-- ==== Sys2Proof/Laws/State.lean ====
section
/-! SUPPORT. One lemma per field per update of the state, so that no later proof unfolds a record update. -/

namespace Sys2Proof.Machine

/-! ### `State.setReg` -/

@[simp] theorem State.setReg_mem (s : State) (x : Reg) (v : Byte) : (s.setReg x v).mem = s.mem := rfl
@[simp] theorem State.setReg_V (s : State) (x : Reg) (v : Byte) : (s.setReg x v).V = s.V.set x.val v := rfl
@[simp] theorem State.setReg_I (s : State) (x : Reg) (v : Byte) : (s.setReg x v).I = s.I := rfl
@[simp] theorem State.setReg_pc (s : State) (x : Reg) (v : Byte) : (s.setReg x v).pc = s.pc := rfl
@[simp] theorem State.setReg_stack (s : State) (x : Reg) (v : Byte) : (s.setReg x v).stack = s.stack := rfl
@[simp] theorem State.setReg_sp (s : State) (x : Reg) (v : Byte) : (s.setReg x v).sp = s.sp := rfl
@[simp] theorem State.setReg_DT (s : State) (x : Reg) (v : Byte) : (s.setReg x v).DT = s.DT := rfl
@[simp] theorem State.setReg_ST (s : State) (x : Reg) (v : Byte) : (s.setReg x v).ST = s.ST := rfl
@[simp] theorem State.setReg_fb (s : State) (x : Reg) (v : Byte) : (s.setReg x v).fb = s.fb := rfl
@[simp] theorem State.setReg_redraw (s : State) (x : Reg) (v : Byte) : (s.setReg x v).redraw = s.redraw := rfl
@[simp] theorem State.setReg_keys (s : State) (x : Reg) (v : Byte) : (s.setReg x v).keys = s.keys := rfl
@[simp] theorem State.setReg_fault (s : State) (x : Reg) (v : Byte) : (s.setReg x v).fault = s.fault := rfl
@[simp] theorem State.setReg_status (s : State) (x : Reg) (v : Byte) : (s.setReg x v).status = s.status := rfl
@[simp] theorem State.setReg_tone (s : State) (x : Reg) (v : Byte) : (s.setReg x v).tone = s.tone := rfl
@[simp] theorem State.setReg_draws (s : State) (x : Reg) (v : Byte) : (s.setReg x v).draws = s.draws := rfl
@[simp] theorem State.setReg_cfg (s : State) (x : Reg) (v : Byte) : (s.setReg x v).cfg = s.cfg := rfl

/-! ### `State.setFlagThenReg` -/

@[simp] theorem State.setFlagThenReg_mem (s : State) (f : Byte) (x : Reg) (v : Byte) : (s.setFlagThenReg f x v).mem = s.mem := rfl
@[simp] theorem State.setFlagThenReg_V (s : State) (f : Byte) (x : Reg) (v : Byte) : (s.setFlagThenReg f x v).V = (s.V.set 15 f).set x.val v := rfl
@[simp] theorem State.setFlagThenReg_I (s : State) (f : Byte) (x : Reg) (v : Byte) : (s.setFlagThenReg f x v).I = s.I := rfl
@[simp] theorem State.setFlagThenReg_pc (s : State) (f : Byte) (x : Reg) (v : Byte) : (s.setFlagThenReg f x v).pc = s.pc := rfl
@[simp] theorem State.setFlagThenReg_stack (s : State) (f : Byte) (x : Reg) (v : Byte) : (s.setFlagThenReg f x v).stack = s.stack := rfl
@[simp] theorem State.setFlagThenReg_sp (s : State) (f : Byte) (x : Reg) (v : Byte) : (s.setFlagThenReg f x v).sp = s.sp := rfl
@[simp] theorem State.setFlagThenReg_DT (s : State) (f : Byte) (x : Reg) (v : Byte) : (s.setFlagThenReg f x v).DT = s.DT := rfl
@[simp] theorem State.setFlagThenReg_ST (s : State) (f : Byte) (x : Reg) (v : Byte) : (s.setFlagThenReg f x v).ST = s.ST := rfl
@[simp] theorem State.setFlagThenReg_fb (s : State) (f : Byte) (x : Reg) (v : Byte) : (s.setFlagThenReg f x v).fb = s.fb := rfl
@[simp] theorem State.setFlagThenReg_redraw (s : State) (f : Byte) (x : Reg) (v : Byte) : (s.setFlagThenReg f x v).redraw = s.redraw := rfl
@[simp] theorem State.setFlagThenReg_keys (s : State) (f : Byte) (x : Reg) (v : Byte) : (s.setFlagThenReg f x v).keys = s.keys := rfl
@[simp] theorem State.setFlagThenReg_fault (s : State) (f : Byte) (x : Reg) (v : Byte) : (s.setFlagThenReg f x v).fault = s.fault := rfl
@[simp] theorem State.setFlagThenReg_status (s : State) (f : Byte) (x : Reg) (v : Byte) : (s.setFlagThenReg f x v).status = s.status := rfl
@[simp] theorem State.setFlagThenReg_tone (s : State) (f : Byte) (x : Reg) (v : Byte) : (s.setFlagThenReg f x v).tone = s.tone := rfl
@[simp] theorem State.setFlagThenReg_draws (s : State) (f : Byte) (x : Reg) (v : Byte) : (s.setFlagThenReg f x v).draws = s.draws := rfl
@[simp] theorem State.setFlagThenReg_cfg (s : State) (f : Byte) (x : Reg) (v : Byte) : (s.setFlagThenReg f x v).cfg = s.cfg := rfl

/-! ### `State.setI` -/

@[simp] theorem State.setI_mem (s : State) (a : Nat) : (s.setI a).mem = s.mem := rfl
@[simp] theorem State.setI_V (s : State) (a : Nat) : (s.setI a).V = s.V := rfl
@[simp] theorem State.setI_I (s : State) (a : Nat) : (s.setI a).I = BitVec.ofNat 16 a := rfl
@[simp] theorem State.setI_pc (s : State) (a : Nat) : (s.setI a).pc = s.pc := rfl
@[simp] theorem State.setI_stack (s : State) (a : Nat) : (s.setI a).stack = s.stack := rfl
@[simp] theorem State.setI_sp (s : State) (a : Nat) : (s.setI a).sp = s.sp := rfl
@[simp] theorem State.setI_DT (s : State) (a : Nat) : (s.setI a).DT = s.DT := rfl
@[simp] theorem State.setI_ST (s : State) (a : Nat) : (s.setI a).ST = s.ST := rfl
@[simp] theorem State.setI_fb (s : State) (a : Nat) : (s.setI a).fb = s.fb := rfl
@[simp] theorem State.setI_redraw (s : State) (a : Nat) : (s.setI a).redraw = s.redraw := rfl
@[simp] theorem State.setI_keys (s : State) (a : Nat) : (s.setI a).keys = s.keys := rfl
@[simp] theorem State.setI_fault (s : State) (a : Nat) : (s.setI a).fault = s.fault := rfl
@[simp] theorem State.setI_status (s : State) (a : Nat) : (s.setI a).status = s.status := rfl
@[simp] theorem State.setI_tone (s : State) (a : Nat) : (s.setI a).tone = s.tone := rfl
@[simp] theorem State.setI_draws (s : State) (a : Nat) : (s.setI a).draws = s.draws := rfl
@[simp] theorem State.setI_cfg (s : State) (a : Nat) : (s.setI a).cfg = s.cfg := rfl
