theorem witness_KeySkipsFollowKeyState :
    ((pressing [0xF] (withRegs [(1, 0xF)])).reg 1).toNat = (0xF : Fin 16).val ∧
    (pressing [0xF] (withRegs [(1, 0xF)])).keys[(0xF : Fin 16).val] = true ∧
    (withRegs [(1, 0xF)]).keys[(0xF : Fin 16).val] = false ∧ 0x10 ≤ ((withRegs [(1, 0x10)]).reg 1).toNat ∧
    nextWith (exec (.skp 1) (standingAt 0xFFB#16 (pressing [0xF] (withRegs [(1, 0xF)])))) (okAt 0xFFF#16) = true ∧
    nextWith (exec (.skp 1) (standingAt 0xFFC#16 (pressing [0xF] (withRegs [(1, 0xF)]))))
      (raised .addressRange 0xFFC#16 0xE19E#16) = true ∧
    nextWith (exec (.skp 1) (standingAt 0xFFD#16 (withRegs [(1, 0xF)]))) (okAt 0xFFF#16) = true ∧
    nextWith (exec (.sknp 1) (standingAt 0xFFE#16 (pressing [0xF] (withRegs [(1, 0xF)]))))
      (raised .addressRange 0xFFE#16 0xE1A1#16) = true := by decide

theorem witness_WaitForKeyTakesLowest : (∀ k : Fin 16, State.reset.keys[k.val] = false) ∧
    (pressing [0xF]).keys[(0xF : Fin 16).val] = true ∧
    (∀ j : Fin 16, j < 0xF → (pressing [0xF]).keys[j.val] = false) ∧
    (standingAt 0xFFD#16 (pressing [0xF])).pc.toNat ≤ 0xFFD ∧ 0xFFE ≤ (standingAt 0xFFE#16 (pressing [0xF])).pc.toNat := by
  decide

theorem witness_ReadDelayTimerBeforeTick : (fetching 0xFF07 (standingAt 0xFFD#16)).pc.toNat ≤ 0xFFD ∧
    (fetching 0xFF07 (standingAt 0xFFD#16)).fault = none ∧
    decode (fetching 0xFF07 (standingAt 0xFFD#16)).fetchWord = .known (.ldVxDt 0xF) := by decide

theorem witness_SetDelayTimerThenTick : (fetching 0xFF15 (standingAt 0xFFD#16)).pc.toNat ≤ 0xFFD ∧
    (fetching 0xFF15 (standingAt 0xFFD#16)).fault = none ∧
    decode (fetching 0xFF15 (standingAt 0xFFD#16)).fetchWord = .known (.ldDtVx 0xF) := by decide

theorem witness_SetSoundTimerThenTick : (fetching 0xFF18 (standingAt 0xFFD#16)).pc.toNat ≤ 0xFFD ∧
    (fetching 0xFF18 (standingAt 0xFFD#16)).fault = none ∧
    decode (fetching 0xFF18 (standingAt 0xFFD#16)).fetchWord = .known (.ldStVx 0xF) := by decide

theorem witness_BootLoadsRomImage : defaultConfig.wf = true ∧ (List.replicate 3584 0x00#8).length ≤ 3584 ∧
    3585 ≤ (List.replicate 3585 0x00#8).length := by
  rw [List.length_replicate, List.length_replicate]
  decide

/-- A halted state, and the two lengths at the bound. -/
theorem witness_HostResetBootsFromAnyState : (State.reset.raise .stackOverflow 0x2300#16).fault ≠ none ∧
    (List.replicate 3584 0x00#8).length ≤ 3584 ∧ 3585 ≤ (List.replicate 3585 0x00#8).length := by
  rw [List.length_replicate, List.length_replicate]
  decide

/-- `Reset(rom)` leaves the halted condition (R211). -/
theorem test_reset_leaves_halt : (match HostMove.apply (.reset [0x12, 0x00]) (State.reset.raise .stackOverflow 0x2300#16) with
    | .ok t => t.fault == none && holds t 0x200 [0x12, 0x00] && nextWith (step t) (okAt 0x200#16)
    | .error _ => false) = true := by decide

end Sys2Proof.Tests
end

section
/-! The decoder against the opcode map: a word that decodes to an instruction is the word of that instruction and has a row
(spec/30_encoding.md rules R74 to R77, R82). -/

namespace Sys2Proof

/-! ### A word from its fields -/

theorem formatA_of_fields {w : Word} {f : Nibble} (hf : (fieldFamily w).toNat = f.toNat) :
    formatA f (fieldNNN w) = w := by
  rw [← BitVec.eq_of_toNat_eq hf, ← word_eq_formatA]

theorem formatXI_of_fields {w : Word} {f : Nibble} {nn : Byte} (hf : (fieldFamily w).toNat = f.toNat)
    (hnn : (fieldNN w).toNat = nn.toNat) : formatXI f (fieldX w) nn = w := by
  rw [← BitVec.eq_of_toNat_eq hf, ← BitVec.eq_of_toNat_eq hnn, ← word_eq_formatXI]

theorem formatXY_of_fields {w : Word} {f n : Nibble} (hf : (fieldFamily w).toNat = f.toNat)
    (hn : (fieldN w).toNat = n.toNat) : formatXY f (fieldX w) (fieldY w) n = w := by
  rw [← BitVec.eq_of_toNat_eq hf, ← BitVec.eq_of_toNat_eq hn, ← word_eq_formatXY]

/-! ### The encoder gives the decoded word back, family by family -/

theorem encode_of_decodeFamily0 {w : Word} {i : Instr} (h : decodeFamily0 w = .known i) : encode i = w := by
  unfold decodeFamily0 at h
  split at h
  · next hw => cases h; exact hw.symm
  · split at h
    · next hw => cases h; exact hw.symm
    · cases h

theorem encode_of_decodeFamily8 {w : Word} {i : Instr} (hf : (fieldFamily w).toNat = 0x8)
    (h : decodeFamily8 w = .known i) : encode i = w := by
  unfold decodeFamily8 at h
  split at h <;> cases h
  all_goals
    rename_i hn
    exact formatXY_of_fields hf hn

theorem encode_of_decodeFamilyE {w : Word} {i : Instr} (hf : (fieldFamily w).toNat = 0xE)
    (h : decodeFamilyE w = .known i) : encode i = w := by
  unfold decodeFamilyE at h
  split at h <;> cases h
  all_goals
    rename_i hnn
    exact formatXI_of_fields hf hnn

theorem encode_of_decodeFamilyF {w : Word} {i : Instr} (hf : (fieldFamily w).toNat = 0xF)
    (h : decodeFamilyF w = .known i) : encode i = w := by
  unfold decodeFamilyF at h
  split at h <;> cases h
  all_goals
    rename_i hnn
    exact formatXI_of_fields hf hnn

/-- One bullet for each family, in the decoder's order. -/
theorem encode_of_decode {w : Word} {i : Instr} (h : decode w = .known i) : encode i = w := by
  unfold decode at h
  split at h <;> rename_i hf
  · exact encode_of_decodeFamily0 h
  · cases h; exact formatA_of_fields hf
  · cases h; exact formatA_of_fields hf
  · cases h; exact formatXI_of_fields hf rfl
  · cases h; exact formatXI_of_fields hf rfl
  · split at h
    · next hn => cases h; exact formatXY_of_fields hf (congrArg BitVec.toNat hn)
    · cases h
  · cases h; exact formatXI_of_fields hf rfl
  · cases h; exact formatXI_of_fields hf rfl
  · exact encode_of_decodeFamily8 hf h
  · split at h
    · next hn => cases h; exact formatXY_of_fields hf (congrArg BitVec.toNat hn)
    · cases h
  · cases h; exact formatA_of_fields hf
  · cases h; exact formatA_of_fields hf
  · cases h; exact formatXI_of_fields hf rfl
  · cases h; exact formatXY_of_fields hf rfl
  · exact encode_of_decodeFamilyE hf h
  · exact encode_of_decodeFamilyF hf h
  · cases h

____________________

Print the records verbatim, stopping after the "(s.setReg x v).fault = s.fault := rfl" line.

-- ==== Sys2Proof/Laws/State.lean ====
section
/-! SUPPORT. One lemma per field per update of the state, so that no later proof unfolds a record update. -/

namespace Sys2Proof.Machine

/-! ### `State.setReg` -/

@[simp] theorem State.setReg_mem (s : State) (x : Reg) (v : Byte) : (s.setReg x v).mem = s.mem := rfl
@[simp] theorem State.setReg_V (s : State) (x : Reg) (v : Byte) : (s.setReg x v).V = s.V.set x.val v := rfl
@[simp] theorem State.setReg_I (s : State) (x : Reg) (v : Byte) : (s.setReg x v).I = s.I := rfl
@[simp] theorem State.setReg_pc (s : State) (x : Reg) (v : Byte) : (s.setReg x v).pc = s.pc := rfl
@[simp] theorem State.setReg_stack (s : State) (x : Reg) (v : Byte) : (s.setReg x v).stack = s.stack := rfl
@[simp] theorem State.setReg_sp (s : State) (x : Reg) (v : Byte) : (s.setReg x v).sp = s.sp := rfl
@[simp] theorem State.setReg_DT (s : State) (x : Reg) (v : Byte) : (s.setReg x v).DT = s.DT := rfl
@[simp] theorem State.setReg_ST (s : State) (x : Reg) (v : Byte) : (s.setReg x v).ST = s.ST := rfl
@[simp] theorem State.setReg_fb (s : State) (x : Reg) (v : Byte) : (s.setReg x v).fb = s.fb := rfl
@[simp] theorem State.setReg_redraw (s : State) (x : Reg) (v : Byte) : (s.setReg x v).redraw = s.redraw := rfl
@[simp] theorem State.setReg_keys (s : State) (x : Reg) (v : Byte) : (s.setReg x v).keys = s.keys := rfl
@[simp] theorem State.setReg_fault (s : State) (x : Reg) (v : Byte) : (s.setReg x v).fault = s.fault := rfl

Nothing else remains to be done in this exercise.